A cluster containing strains considered to be of lesser virulence (isolated from nasal cavities) formed a unique lineage (independent sample t test, P <0.001), which included avirulent strains (HS1077, HS1073, HS81 and HS1072), mid-virulent strains (HS83, HS79 and HS1065), two confirmed virulent strains (HS82 and HS1076) and an unclarified strain HS145. Interesting, the nasal isolates strains HS82 and HS1076 confirmed their virulence in animal challenge, which contradicts the knowledge that healthy nasal isolates were less virulent (Aragon et al., 2009). However, genetic separation between nasal and virulent strains had been observed previously (Olvera et al., 2006a and b).
While genotype A was more robust; genotype B had only two strains (HS1075 and FGXBB), which had a different origin but shared a virulent phenotype. These were also characterised as genotype 2 from analysis of the H. parasuis population by the MLST method, which were mostly comprised of clinical disease isolates (24/30) (Olvera et al., 2006b). Analysis of further strains is required to determine the robustness of genotype B.

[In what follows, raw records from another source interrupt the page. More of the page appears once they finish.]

/-- SPILL (08 R187, 09 R201) -/
def semSpill (d : BitVec 5) (k : BitVec 16) : Sem :=
  { sr := [d.toNat]
    run := fun e s =>
      let v := e.ctx.sreg d.toNat
      match spillPlace (s.ctx e.who) k.toNat with
      | .inl (r, i) =>
        if (s.hold e.who.core).phaseClash r true then trapNat Cause.phaseSet r
        else .ok (s.putRow e.who.core r ((s.row e.who.core r).store (v.setWidth 1024 <<< (8 * i)) (eightBytes i)))
      | .inr va =>
        match s.globalAt e.who va 8 .write false with
        | .error t => s.failAccess e.who t va
        | .ok (pa, s1) =>
          match s1.storeRefused e.who va with
          | some t => trapAt t va
          | none =>
            if (s1.ctx e.who).storeRoom then
              .ok (s1.updCtx e.who (fun c =>
                ({ c with spilled := c.spilled.put k.toNat (some v) } : Ctx).pushStore .plain 8 va pa v false))
            else .block [] }

/-- FILL (08 R187, 09 R201) -/
def semFill (d : BitVec 5) (k : BitVec 16) : Sem :=
  { sw := [d.toNat]
    run := fun e s =>
      match spillPlace (s.ctx e.who) k.toNat with
      | .inl (r, i) =>
        let c := s.row e.who.core r
        if (s.hold e.who.core).phaseClash r false then trapNat Cause.phaseSet r
        else if c.poison then trapNat Cause.poisoned r
        else .ok (putScalar e 4 d.toNat ((c.data >>> (8 * i)).setWidth 64) s)
      | .inr va =>
        match s.globalAt e.who va 8 .read false with
        | .error t => s.failAccess e.who t va
        | .ok (pa, s1) =>
          match s1.loadRefused e.who va with
          | some t => trapAt t va
          | none =>
            if (s1.ctx e.who).loadRoom then
              .ok (s1.updCtx e.who (fun c =>
                c.pushLoad (.fill (c.spilled.get none k.toNat)) d.toNat 8 false va pa false))
            else .block [] }


/-! ## The instructions, each as a bundle of its own -/

/-- LD as a bundle of its own. -/
def execLd (d : BitVec 5) (a : BitVec 5) (z : BitVec 2) (i : BitVec 11) (s : State) : Host.Outcome State Fault Refusal :=
  issueOne 3 (.ld d a z i) (semLd d a z i) s

/-- LDX as a bundle of its own. -/
def execLdx (d : BitVec 5) (a : BitVec 5) (z : BitVec 2) (i : BitVec 11) (s : State) : Host.Outcome State Fault Refusal :=
  issueOne 3 (.ldx d a z i) (semLdx d a z i) s

/-- ST as a bundle of its own. -/
def execSt (s : BitVec 5) (a : BitVec 5) (z : BitVec 2) (i : BitVec 11) (st : State) : Host.Outcome State Fault Refusal :=
  issueOne 3 (.st s a z i) (semSt s a z i) st

/-- LDAQ as a bundle of its own. -/
def execLdaq (d : BitVec 5) (a : BitVec 5) (z : BitVec 2) (c : BitVec 3) (i : BitVec 11) (s : State) : Host.Outcome State Fault Refusal :=
  issueOne 3 (.ldaq d a z c i) (semLdaq d a z c i) s

/-- STRL as a bundle of its own. -/
def execStrl (s : BitVec 5) (a : BitVec 5) (z : BitVec 2) (c : BitVec 3) (i : BitVec 11) (st : State) : Host.Outcome State Fault Refusal :=
  issueOne 3 (.strl s a z c i) (semStrl s a z c i) st

/-- MARK as a bundle of its own. -/
def execMark (s : State) : Host.Outcome State Fault Refusal :=
  issueOne 3 (.mark) (semMark) s

/-- FENCE as a bundle of its own. -/
def execFence (c : BitVec 3) (s : State) : Host.Outcome State Fault Refusal :=
  issueOne 3 (.fence c) (semFence c) s

/-- AADD as a bundle of its own. -/
def execAadd (d : BitVec 5) (a : BitVec 5) (b : BitVec 5) (z : BitVec 2) (c : BitVec 3) (s : State) : Host.Outcome State Fault Refusal :=
  issueOne 3 (.aadd d a b z c) (semAadd d a b z c) s

/-- AAND as a bundle of its own. -/
def execAand (d : BitVec 5) (a : BitVec 5) (b : BitVec 5) (z : BitVec 2) (c : BitVec 3) (s : State) : Host.Outcome State Fault Refusal :=
  issueOne 3 (.aand d a b z c) (semAand d a b z c) s

/-- AOR as a bundle of its own. -/
def execAor (d : BitVec 5) (a : BitVec 5) (b : BitVec 5) (z : BitVec 2) (c : BitVec 3) (s : State) : Host.Outcome State Fault Refusal :=
  issueOne 3 (.aor d a b z c) (semAor d a b z c) s

/-- AXOR as a bundle of its own. -/
def execAxor (d : BitVec 5) (a : BitVec 5) (b : BitVec 5) (z : BitVec 2) (c : BitVec 3) (s : State) : Host.Outcome State Fault Refusal :=
  issueOne 3 (.axor d a b z c) (semAxor d a b z c) s

/-- AMIN as a bundle of its own. -/
def execAmin (d : BitVec 5) (a : BitVec 5) (b : BitVec 5) (z : BitVec 2) (c : BitVec 3) (s : State) : Host.Outcome State Fault Refusal :=
  issueOne 3 (.amin d a b z c) (semAmin d a b z c) s

/-- AMAX as a bundle of its own. -/
def execAmax (d : BitVec 5) (a : BitVec 5) (b : BitVec 5) (z : BitVec 2) (c : BitVec 3) (s : State) : Host.Outcome State Fault Refusal :=
  issueOne 3 (.amax d a b z c) (semAmax d a b z c) s

/-- AMINU as a bundle of its own. -/
def execAminu (d : BitVec 5) (a : BitVec 5) (b : BitVec 5) (z : BitVec 2) (c : BitVec 3) (s : State) : Host.Outcome State Fault Refusal :=
  issueOne 3 (.aminu d a b z c) (semAminu d a b z c) s

/-- AMAXU as a bundle of its own. -/
def execAmaxu (d : BitVec 5) (a : BitVec 5) (b : BitVec 5) (z : BitVec 2) (c : BitVec 3) (s : State) : Host.Outcome State Fault Refusal :=
  issueOne 3 (.amaxu d a b z c) (semAmaxu d a b z c) s

/-- AFADD as a bundle of its own. -/
def execAfadd (d : BitVec 5) (a : BitVec 5) (b : BitVec 5) (c : BitVec 3) (s : State) : Host.Outcome State Fault Refusal :=
  issueOne 3 (.afadd d a b c) (semAfadd d a b c) s

/-- AFMIN as a bundle of its own. -/
def execAfmin (d : BitVec 5) (a : BitVec 5) (b : BitVec 5) (c : BitVec 3) (s : State) : Host.Outcome State Fault Refusal :=
  issueOne 3 (.afmin d a b c) (semAfmin d a b c) s

/-- AFMAX as a bundle of its own. -/
def execAfmax (d : BitVec 5) (a : BitVec 5) (b : BitVec 5) (c : BitVec 3) (s : State) : Host.Outcome State Fault Refusal :=
  issueOne 3 (.afmax d a b c) (semAfmax d a b c) s

/-- ASWP as a bundle of its own. -/
def execAswp (d : BitVec 5) (a : BitVec 5) (b : BitVec 5) (z : BitVec 2) (c : BitVec 3) (s : State) : Host.Outcome State Fault Refusal :=
  issueOne 3 (.aswp d a b z c) (semAswp d a b z c) s

/-- ACAS as a bundle of its own. -/
def execAcas (d : BitVec 5) (a : BitVec 5) (b : BitVec 5) (x : BitVec 5) (z : BitVec 2) (c : BitVec 3) (s : State) : Host.Outcome State Fault Refusal :=
  issueOne 3 (.acas d a b x z c) (semAcas d a b x z c) s

/-- VLD as a bundle of its own. -/
def execVld (d : BitVec 5) (a : BitVec 5) (b : BitVec 5) (z : BitVec 2) (s : State) : Host.Outcome State Fault Refusal :=
  issueOne 3 (.vld d a b z) (semVld d a b z) s

/-- VLDLE as a bundle of its own. -/
def execVldle (d : BitVec 5) (a : BitVec 5) (b : BitVec 5) (z : BitVec 2) (s : State) : Host.Outcome State Fault Refusal :=
  issueOne 3 (.vldle d a b z) (semVldle d a b z) s

/-- VST as a bundle of its own. -/
def execVst (s : BitVec 5) (a : BitVec 5) (b : BitVec 5) (z : BitVec 2) (st : State) : Host.Outcome State Fault Refusal :=
  issueOne 3 (.vst s a b z) (semVst s a b z) st

/-- VPUB as a bundle of its own. -/
def execVpub (a : BitVec 5) (b : BitVec 5) (s : State) : Host.Outcome State Fault Refusal :=
  issueOne 3 (.vpub a b) (semVpub a b) s

/-- VFLOOR as a bundle of its own. -/
def execVfloor (a : BitVec 5) (b : BitVec 5) (s : State) : Host.Outcome State Fault Refusal :=
  issueOne 3 (.vfloor a b) (semVfloor a b) s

In addition, we analysed the population structure of the H. parasuis strains by comparison of the amino acid sequences of the major outer membrane proteins (OMPs) P1, P2 and P5 in an analogous manner to that described recently (Mullins et al., 2009). The derived phylogenetic tree is shown in Fig. 2. There was a clear separation between OMP type A and B lineages and also a unique Chinese OMP profile within the type A lineage, which also contained genetically closer strains 29755, HS1080 and HS80 (Fig. 1). In a comparison between the two polygenetic trees, the low virulent lineage in Fig. 1 was separated as the two OMP lineages in Fig. 2 (line in green), indicating that strains of nasal origin had more heterogeneity in OMP profiles than their genetic profile. Although immune selection may contribute to a variable OMP profile, a relatively convergent Chinese OMP profile demonstrated the Chinese lineage (independent sample t test, P <0.001).
Taken together, the data indicate that there are at least two dramatically different genotypes in the H. parasuis population. Phylogenetic analysis of both conserved orthologous genes and OMPs indicate there is a unique Chinese lineage, which is associated with a virulent phenotype. Although the first complete genome sequence of Chinese lineage SH0165 gave valuable genetic information, more work needs to be performed targeting which virulence genes result in disease outcome (Yue et al., 2009).
Conflict of interest statement
None of the authors of this paper has a financial or personal relationship with other people or organisations that could inappropriately influence or bias the content of the paper.
Acknowledgements
This work was supported by the 973 Program (grant no. 2006CB504404) and Innovation Teams of Ministry of Education (grant no. IRT0726).